The Zone of Parental Illiteracy

My kids’ school is about five miles from our home. Walking is not really an option, especially if you don’t want to listen to kids whining about how tired they are after walking about 2.4 seconds. So, twice a day, I brave the mini-van jungle surrounding school at the beginning and end of the day. You’ve never seen ‘mad’ until you’ve seen the reaction of a mom who’s been cut in line by another mom. It’s not pretty. All I have to say is ‘Thank God for the Police’.

I’ve discovered something odd, however. Surrounding this wonderful institution of learning (the teachers and staff rock!) is this invisible zone that somehow zaps parents’ ability to read street signs. I call it the Zone of Parental Illiteracy. It’s particularly strong in the morning, and its strength is directly proportional to the number of minutes late the parent is when dropping off his or her child. Otherwise brilliant parents somehow have their brains sucked out of their heads when they arrive at the school at 7:41 am. The fact that we’re frequently several minutes late ourselves means I see this peculiar condition pretty much every day.

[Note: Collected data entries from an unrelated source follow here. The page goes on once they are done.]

theorem witness_PowOfANegativeBase :
    (isCanon 0x80000000FFFFFFE2#64 = true ∧ sig 0x80000000FFFFFFE2#64 < 0) ∧
      (isCanon 0x40000000FFFFFFE1#64 = true ∧ sig 0x40000000FFFFFFE1#64 ≠ 0 ∧ 0x40000000FFFFFFE1#64 ≠ TWO ∧
        ∀ m : Int, val 0x40000000FFFFFFE1#64 ≠ m) ∧
      (isCanon 0x60000000FFFFFFE3#64 = true ∧ sig 0x60000000FFFFFFE3#64 ≠ 0 ∧ 0x60000000FFFFFFE3#64 ≠ TWO ∧
        val 0x60000000FFFFFFE3#64 = ((3 : Int) : ℚ)) ∧
      (isCanon 0x40000000FFFFFFE4#64 = true ∧ sig 0x40000000FFFFFFE4#64 ≠ 0 ∧ 0x40000000FFFFFFE4#64 ≠ TWO ∧
        val 0x40000000FFFFFFE4#64 = ((4 : Int) : ℚ)) ∧
      (isCanon 0x800000007FFFFFFF#64 = true ∧ sig 0x800000007FFFFFFF#64 = -2 ^ 31 ∧
        expo 0x800000007FFFFFFF#64 = expMax) := by
  refine ⟨by decide, ⟨by decide, by decide, by decide, fun m h => ?_⟩, ⟨by decide, by decide, by decide, ?_⟩,
    ⟨by decide, by decide, by decide, ?_⟩, by decide⟩
  · rw [val_fields _ (s := 2 ^ 30) (e := -31) (by decide) (by decide)] at h
    exact half_ne_int m (by rw [← h]; norm_num)
  · rw [val_fields _ (s := 3 * 2 ^ 29) (e := -29) (by decide) (by decide)]; norm_num
  · rw [val_fields _ (s := 2 ^ 30) (e := -28) (by decide) (by decide)]; norm_num

/-- Four to the power of a half-integer: the exponents of `witness_PowFastPathsMatch` are no integers, the products are. -/
theorem witness_PowFastPathsMatch_halves :
    (isCanon 0x40000000FFFFFFE4#64 = true ∧ sig 0x40000000FFFFFFE4#64 = 2 ^ 30) ∧
      (isCanon 0x60000000FFFFFFE2#64 = true ∧
        ((expo 0x40000000FFFFFFE4#64 : ℚ) + 30) * val 0x60000000FFFFFFE2#64 = ((3 : Int) : ℚ)) ∧
      (isCanon 0x8000001FFFFFFFFF#64 = true ∧
        ((expo 0x40000000FFFFFFE4#64 : ℚ) + 30) * val 0x8000001FFFFFFFFF#64 = ((expMin + 30 : Int) : ℚ)) ∧
      (isCanon 0x8000001DFFFFFFFF#64 = true ∧
        ((expo 0x40000000FFFFFFE4#64 : ℚ) + 30) * val 0x8000001DFFFFFFFF#64 = ((expMin + 28 : Int) : ℚ)) := by
  have he : expo 0x40000000FFFFFFE4#64 = -28 := by decide
  refine ⟨by decide, ⟨by decide, ?_⟩, ⟨by decide, ?_⟩, ⟨by decide, ?_⟩⟩
  · rw [he, val_fields _ (s := 3 * 2 ^ 29) (e := -30) (by decide) (by decide)]; norm_num
  · rw [he, val_fields _ (s := -2 ^ 31 + 31) (e := -1) (by decide) (by decide)]; norm_num [expMin]
  · rw [he, val_fields _ (s := -2 ^ 31 + 29) (e := -1) (by decide) (by decide)]; norm_num [expMin]

theorem witness_PowFastPathsMatch :
    isCanon MINUS_ONE = true ∧ (expMin ≤ (1 : Int) - 30 ∧ (1 : Int) - 30 ≤ expMax) ∧
      (isCanon 0x8000001F00000000#64 = true ∧ val 0x8000001F00000000#64 = ((-2 ^ 31 + 31 : Int) : ℚ) ∧
        (1 : Int) * (-2 ^ 31 + 31) - 30 = expMin) ∧
      (isCanon 0x8000001E00000000#64 = true ∧ val 0x8000001E00000000#64 = ((-2 ^ 31 + 30 : Int) : ℚ) ∧
        (1 : Int) * (-2 ^ 31 + 30) - 30 < expMin) ∧
      (isCanon 0x7FFFFFFF00000000#64 = true ∧ val 0x7FFFFFFF00000000#64 = ((2 ^ 31 - 1 : Int) : ℚ)) := by
  refine ⟨by decide, by decide, ⟨by decide, ?_, by decide⟩, ⟨by decide, ?_, by decide⟩, by decide, ?_⟩
  · rw [val_fields _ (s := -2 ^ 31 + 31) (e := 0) (by decide) (by decide)]; norm_num
  · rw [val_fields _ (s := -2 ^ 31 + 30) (e := 0) (by decide) (by decide)]; norm_num
  · rw [val_fields _ (s := 2 ^ 31 - 1) (e := 0) (by decide) (by decide)]; norm_num

end Sys2Proof.Tests.Slice0
end

section
/-! PROOFS. Normalization closure (spec/41_arithmetic.md R183): every semantic function of a command with a scaled
destination answers canonical words only. A command ends in `finishWrite` or `finishWrite₂` on such an answer, so its
destinations are canonical when it completes. -/

namespace Sys2Proof.Machine

/-! ## What every answer of a semantic function satisfies -/

/-- Whenever the semantic function answers a value, the value satisfies `P`. -/
def Answers {α : Type} (P : α → Prop) (r : Except Cause α) : Prop := ∀ v, r = .ok v → P v

/-- The answer is a canonical word. -/
abbrev CanonAnswer : Except Cause Word → Prop := Answers fun w => isCanon w = true

/-- The answer is a pair of canonical words. -/
abbrev CanonPairAnswer : Except Cause (Word × Word) → Prop :=
  Answers fun p => isCanon p.1 = true ∧ isCanon p.2 = true

section Answers
variable {α β : Type} {P : α → Prop} {Q : β → Prop} (s : State) (rs1 rs2 rs3 : Reg)

theorem answers_ok {v : α} (h : P v) : Answers P (.ok v) := by
  rintro _ ⟨⟩; exact h

theorem answers_error (c : Cause) : Answers P (.error c) := nofun

theorem answers_ite {p : Prop} [Decidable p] {x y : Except Cause α} (hx : Answers P x) (hy : Answers P y) :
    Answers P (if p then x else y) := by
  split <;> assumption

theorem answers_bind {x : Except Cause α} {f : α → Except Cause β} (hx : Answers P x)
    (hf : ∀ v, P v → Answers Q (f v)) : Answers Q (x.bind f) := by
  cases x with
  | ok v => exact hf v (hx v rfl)
  | error c => exact answers_error c

theorem answers_map {x : Except Cause α} {f : α → β} (hx : Answers P x) (hf : ∀ v, P v → Q (f v)) :
    Answers Q (x.map f) := by
  cases x with
  | ok v => exact answers_ok (hf v (hx v rfl))
  | error c => exact answers_error c

/-- A command with one scaled operand runs its function on a canonical word only. -/
theorem answers_withScaled {f : Word → Except Cause α} (hf : ∀ a, isCanon a = true → Answers P (f a)) :
    Answers P (withScaled s rs1 f) := by
  rcases withScaled_cases s rs1 f with ⟨h, e⟩ | ⟨_, e⟩ <;> rw [e]
  · exact hf _ h
  · exact answers_error _

/-- A command with two scaled operands runs its function on canonical words only. -/
theorem answers_withScaled₂ {f : Word → Word → Except Cause α}
    (hf : ∀ a b, isCanon a = true → isCanon b = true → Answers P (f a b)) :
    Answers P (withScaled₂ s rs1 rs2 f) := by
  rcases withScaled₂_cases s rs1 rs2 f with ⟨h₁, h₂, e⟩ | ⟨_, e⟩ <;> rw [e]
  · exact hf _ _ h₁ h₂
  · exact answers_error _

/-- A command with three scaled operands runs its function on canonical words only. -/
theorem answers_withScaled₃ {f : Word → Word → Word → Except Cause α}
    (hf : ∀ a b c, isCanon a = true → isCanon b = true → isCanon c = true → Answers P (f a b c)) :
    Answers P (withScaled₃ s rs1 rs2 rs3 f) := by
  rcases withScaled₃_cases s rs1 rs2 rs3 f with ⟨h₁, h₂, h₃, e⟩ | ⟨_, e⟩ <;> rw [e]
  · exact hf _ _ _ h₁ h₂ h₃
  · exact answers_error _

end Answers

/-! ## The normalizer and the constants -/

/-- The choke point of R100: whatever the normalizer answers is canonical. -/
theorem canonAnswer_normalize (S E : Int) : CanonAnswer (normalize S E) := by
  intro w h
  obtain ⟨hf, rfl⟩ := normalize_eq_ok h
  exact isCanon_normWord hf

Now, Geeks tend to Follow the Rules rather closely. That’s because if we fail to follow rules when coding HTML or installing a DVD drive, Bad Things Happen. This is usually followed shortly thereafter by the dreaded Blue Screen of Death. The BSOD is the computer’s way of giving us ‘the bird’. We Geeks are a little sensitive about that kind of thing, so we try to prevent it as much as possible by following rules and instructions carefully.

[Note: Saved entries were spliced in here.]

-- ==== Sys2Proof/Machine/ChnOps.lean ====
section
/-! DEFINITION. The modes, pins and timing of a channel, poll memory, the staging copy of the input image and the stop
of a channel (R213 to R217, R228, R229, R233, R236, R237). -/

namespace Sys2Proof.Machine

/-- STATE of CHN_STAT (R236). -/
def cOff : Nat := 0
def cIdle : Nat := 1
def cRun : Nat := 2
def cStopping : Nat := 3
def cFailed : Nat := 4

/-- State of a channel. -/
def chnState (s : State) (n : Nat) : Nat := rd s (CHN_STAT_STATE n)

/-- MODE of a channel: 5 from channel 16 on, and the reserved codes, act as OFF (R214). -/
def chnMode (s : State) (n : Nat) : Nat :=
  let m := rd s (CHN_CFG_MODE n)
  if 6 ≤ m ∨ (m = 5 ∧ 16 ≤ n) then 0 else m

def mUart : Nat := 1
def mSpi : Nat := 2
def mI2c : Nat := 3
def mSsi : Nat := 4
def mCan : Nat := 5

/-- Bits of CHN_MODEP. -/
def modep (s : State) (n lo w : Nat) : Nat := bits (rd s (CHN_MODEP_P n)) lo w

/-- CHN_MODEP and DIV as a request on the line carries them. -/
def lineHow (s : State) (n : Nat) : Nat := rd s (CHN_MODEP_P n) + rd s (CHN_CLK_DIV n) * 2 ^ 32

/-! ## Queues (R220) -/

/-- TXQ_U: 0 acts as 1, above 14 as 14. -/
def txqUnits (s : State) (n : Nat) : Nat := min 14 (max 1 (rd s (CHN_CFG_TXQ_U n)))

/-- Bytes a queued frame takes. -/
def queued (len : Nat) : Nat := (len + 3) / 4 * 4 + 4

/-- Bytes of the TX queue and of the RX queue in use, and the size of the RX queue. -/
def txUsed (s : State) (n : Nat) : Nat := sumOf ((s.chn n).txq.map fun f => queued f.length)
def rxUsed (s : State) (n : Nat) : Nat := sumOf ((s.chn n).rxq.map fun f => queued f.bytes.length)
def rxSize (s : State) (n : Nat) : Nat := 8192 - 512 - 512 * txqUnits s n

/-- RTS of a UART channel with RTSCTS = 1 is asserted: 64 bytes of the RX queue are free (R216). -/
def rtsAsserted (s : State) (n : Nat) : Bool := decide (rxUsed s n + 64 ≤ rxSize s n)

/-! ## The timing of a UART (R215, R216) -/

/-- The ns that k bits take, rounded up: DIV counts quarters of a ns. -/
def bitsNs (s : State) (n k : Nat) : Nat := (k * rd s (CHN_CLK_DIV n) + 3) / 4

/-- The bits of a character. -/
def charBits (s : State) (n : Nat) : Nat := 10 + modep s n 0 1 + modep s n 1 1 + modep s n 3 1

/-- DE_LEAD and DE_LAG in bit times; 0 without RS485. -/
def deLead (s : State) (n : Nat) : Nat := modep s n 4 1 * modep s n 8 8
def deLag (s : State) (n : Nat) : Nat := modep s n 4 1 * modep s n 16 8

/-- A UART channel is sending: its last stop bit is still to come, or CTS holds it. -/
def uartSends (s : State) (n : Nat) : Bool := (s.chn n).ctsLeft.isSome || decide (ftNs s < (s.chn n).sent)

/-- DE is asserted (R216). -/
def deOn (s : State) (n : Nat) : Bool :=
  modep s n 4 1 = 1 && (s.chn n).sent ≠ 0 &&
    (uartSends s n || decide (ftNs s < (s.chn n).sent + bitsNs s n (deLag s n)))

/-! ## Pins (R213, R214) -/

/-- The pins of a channel without a transfer; RS485 comes before RTSCTS where both are set (log entry 121). -/
def idlePins (s : State) (n : Nat) : List Pin :=
  match chnMode s n with
  | 1 => [.high, .undriven, if modep s n 4 1 = 1 ∨ modep s n 5 1 = 1 then .low else .undriven, .undriven]
  | 2 => [if modep s n 1 1 = 1 then .high else .low, .high, .undriven, .high]
  | 3 => [.released, .released, .undriven, .undriven]
  | 4 => [.high, .undriven, .undriven, .undriven]
  | _ => []

/-- Pin CHn_A to CHn_D, numbered from 0, as the hub drives it now; held pins keep their levels (R213, R216, R217). -/
def chnPin (s : State) (n k : Nat) : Pin :=
  let c := s.chn n
  let idle := c.pins.getD k .undriven
  if c.pins = [] then .undriven
  else match chnMode s n, k with
    | 1, 0 => if uartSends s n then .data else idle
    | 1, 2 =>
      if modep s n 4 1 = 1 then (if deOn s n then .high else .low)
      else if modep s n 5 1 = 1 then (if rtsAsserted s n then .low else .high)
      else idle
    | 2, 0 | 2, 1 => if c.cs.isSome then .data else idle
    | 2, 3 => if c.cs = some 0 then .low else idle
    | 3, 0 | 3, 1 | 4, 0 => if c.xfer = .none then idle else .data
    | _, _ => idle

/-! ## Poll memory -/

/-- A word of poll memory. -/
def pm (s : State) (w : Nat) : Nat := memWord s (pollBase + 4 * w)

/-- Bits lo to lo + w - 1 of word k of the descriptor of transaction t of channel n (R228). -/
def desc (s : State) (n t k lo w : Nat) : Nat := pm s (8 * (rd s (CHN_PL2_FIRST n) + t) + k) / 2 ^ lo % 2 ^ w

/-- Bits of word k of a field entry (R229). -/
def entry (s : State) (j k lo w : Nat) : Nat := pm s (4 * j + k) / 2 ^ lo % 2 ^ w

/-- The input word of the status word of a transaction. -/
def swordOf (s : State) (n t : Nat) : Nat := desc s n t 7 0 10

/-- The status word of a transaction in the staging copy (R233). -/
def txStatus (s : State) (n t : Nat) : Nat := s.stgWord (swordOf s n t)

/-- QUAL of a transaction replaced in its status word. -/
def txQual (s : State) (n t q : Nat) : State := s.setStg (swordOf s n t) (txStatus s n t / 16 * 16 + q)

/-- Transactions in a channel's list; more than 64 act as 64. -/
def listLen (s : State) (n : Nat) : Nat := min (rd s (CHN_PL_COUNT n)) 64

/-- Transactions with FLT = 1 whose QUAL is 4 to 8: FAILN of CHN_STATUS (R235). -/
def failN (s : State) : Nat :=
  (List.range 48).foldl (fun k n => k + ((List.range (listLen s n)).filter fun t =>
    desc s n t 6 31 1 = 1 && decide (4 ≤ txStatus s n t % 16) && decide (txStatus s n t % 16 ≤ 8)).length) 0

/-! ## Chip selects (R214, R217, R265) -/

/-- The discrete line of chip select k of an SPI channel. -/
def csLine (s : State) (n k : Nat) : Option Nat :=
  match k with
  | 1 => if flag s (CHN_CSX_CS1_EN n) then some (rd s (CHN_CSX_CS1_DIO n)) else none
  | 2 => if flag s (CHN_CSX_CS2_EN n) then some (rd s (CHN_CSX_CS2_DIO n)) else none
  | 3 => if flag s (CHN_CSX_CS3_EN n) then some (rd s (CHN_CSX_CS3_DIO n)) else none
  | _ => none

/-- The line of a chip select takes a level; a line released after a readback fault stays undriven. -/
def csLevel (s : State) (n k : Nat) (b : Bool) : State :=
  match csLine s n k with
  | none => s
  | some l => if flag s (DIO_STAT_RELEASED l) then s else s.setLine l { s.line l with drive := some b }

/-- A channel takes its chip-select lines, high, as it enters RUN, and leaves them, high, as it comes back to IDLE
(R265). -/
def csHold (s : State) (n : Nat) (b : Bool) : State :=
  if chnMode s n = mSpi then
    each [1, 2, 3] (fun t k => match csLine t n k with
      | none => t
      | some l => (csLevel t n k true).setLine l { (csLevel t n k true).line l with cs := b }) s
  else s

/-! ## Running and stopping (R236) -/

/-- A RUN channel goes to STOPPING: every transaction of its list takes QUAL OFF (R236). -/
def chnStop (s : State) (n : Nat) : State :=
  if chnState s n = cRun then
    let t := wr s (CHN_STAT_STATE n) cStopping
    each (List.range (listLen s n)) (fun t k => txQual t n k 9) (t.setChn n { t.chn n with stopAt := ftNs s })
  else s

/-- Every channel stops as the hub leaves RUN and DEGRADED (R236). -/
def chnStopAll (s : State) : State := each (List.range 48) chnStop s

/-- An IDLE channel that is not disabled runs while the hub is in RUN or DEGRADED (R236). -/
def chnGo (s : State) (n : Nat) : State :=
  if chnState s n = cIdle ∧ running s ∧ !flag s (CHN_STAT_DIS n) then csHold (wr s (CHN_STAT_STATE n) cRun) n true else s

/-- Every channel that may run, runs. -/
def chnGoAll (s : State) : State := each (List.range 48) chnGo s

end Sys2Proof.Machine
end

It also drives us nuts when others do not follow the rules, especially in a school zone. I mean, we’re supposed to be examples on rule-keeping for the kids, not rule-breaking, unless you’re going for the goal of having your child live in prison from age 18 to whenever the warden’s tired of seeing his face. It’s bad enough that kids test our brake-stomping reflex by running across the street from between parked SUVs that block any view of tell-tale kid movement. It’s a zillion times worse when a parent does the same thing, because you expect parents to behave like, well, adults.

We were running a little late this morning, and apparently the planets were all aligned in some kind of weird conjunction. This, of course, made the Zone of Parental Illiteracy particularly strong. I had to drive around a car parked without its owner in the zone marked “No Parking: Pick up and Drop Off Only.” The owner could have parked just 50 feet back instead of taking up one of the spots closest to the school. I’ll be generous and think that maybe this parent had to drop off two dozen brownies and had a sprained ankle that forced her to park there rather than an illiterate brain. It worked out all right anyway, because I ended up in the very front drop-off spot, which all mini-van moms know is The Prime Spot. As I pulled out of the Prime Spot, another mom passed me. She, apparently under the influence of a particularly strong dose of the Parental Illiteracy Zone, abruptly stopped in the “No Stopping” Zone. I’m not entirely sure what part of “No Stopping” is unclear, but it was. Anyway, she screeched to a halt and threw open her doors so quickly that I had to swerve to avoid making her a permanent addition to the front of my van. I’ve got lots of bugs decorating the front grille. I don’t need people parts cluttering it up. Fortunately, I was able to avoid her and the oncoming van that had the foresight to anticipate my swerve by swerving out of my way. It was rather coordinated-looking, actually. If minivans could do the Macarena, that’s probably what it would have looked like.

Maybe we need talking signs for the Parental Illiteracy Zones. It could say something like “Hey, you!! Yes, you, stopping in the ‘No Stopping’ zone. What, can’t you read? If they wanted to make you the exception, they would have put your name on the damn sign!! Now get your minivan out of there before I call the cops!” That certainly would get a parent’s attention.

The worst thing is that if this mom had waited like .3 seconds, she could have had the Prime Spot. Not only is this spot closest to the school, it also is a zillion times safer because the kids then don’t have to run between parked cars and across a driveway busy with school buses. Apparently the Zone of Parental Illiteracy shared space with the Zone of Parental Stupidity today.

What I find curious is that the Zone of Parental Illiteracy appears to evaporate when a police officer drives around the school. Suddenly, everyone knows how to read. No one double parks, and no one parks in the ‘No Parking’ sections. The ‘No Stopping’ zones are blissfully free of stopped cars. Maybe the cops could just leave a squad car or two parked around the school block to keep the Zone of Parental Illiteracy at bay. That is, as long as they don’t park in the Prime Spot.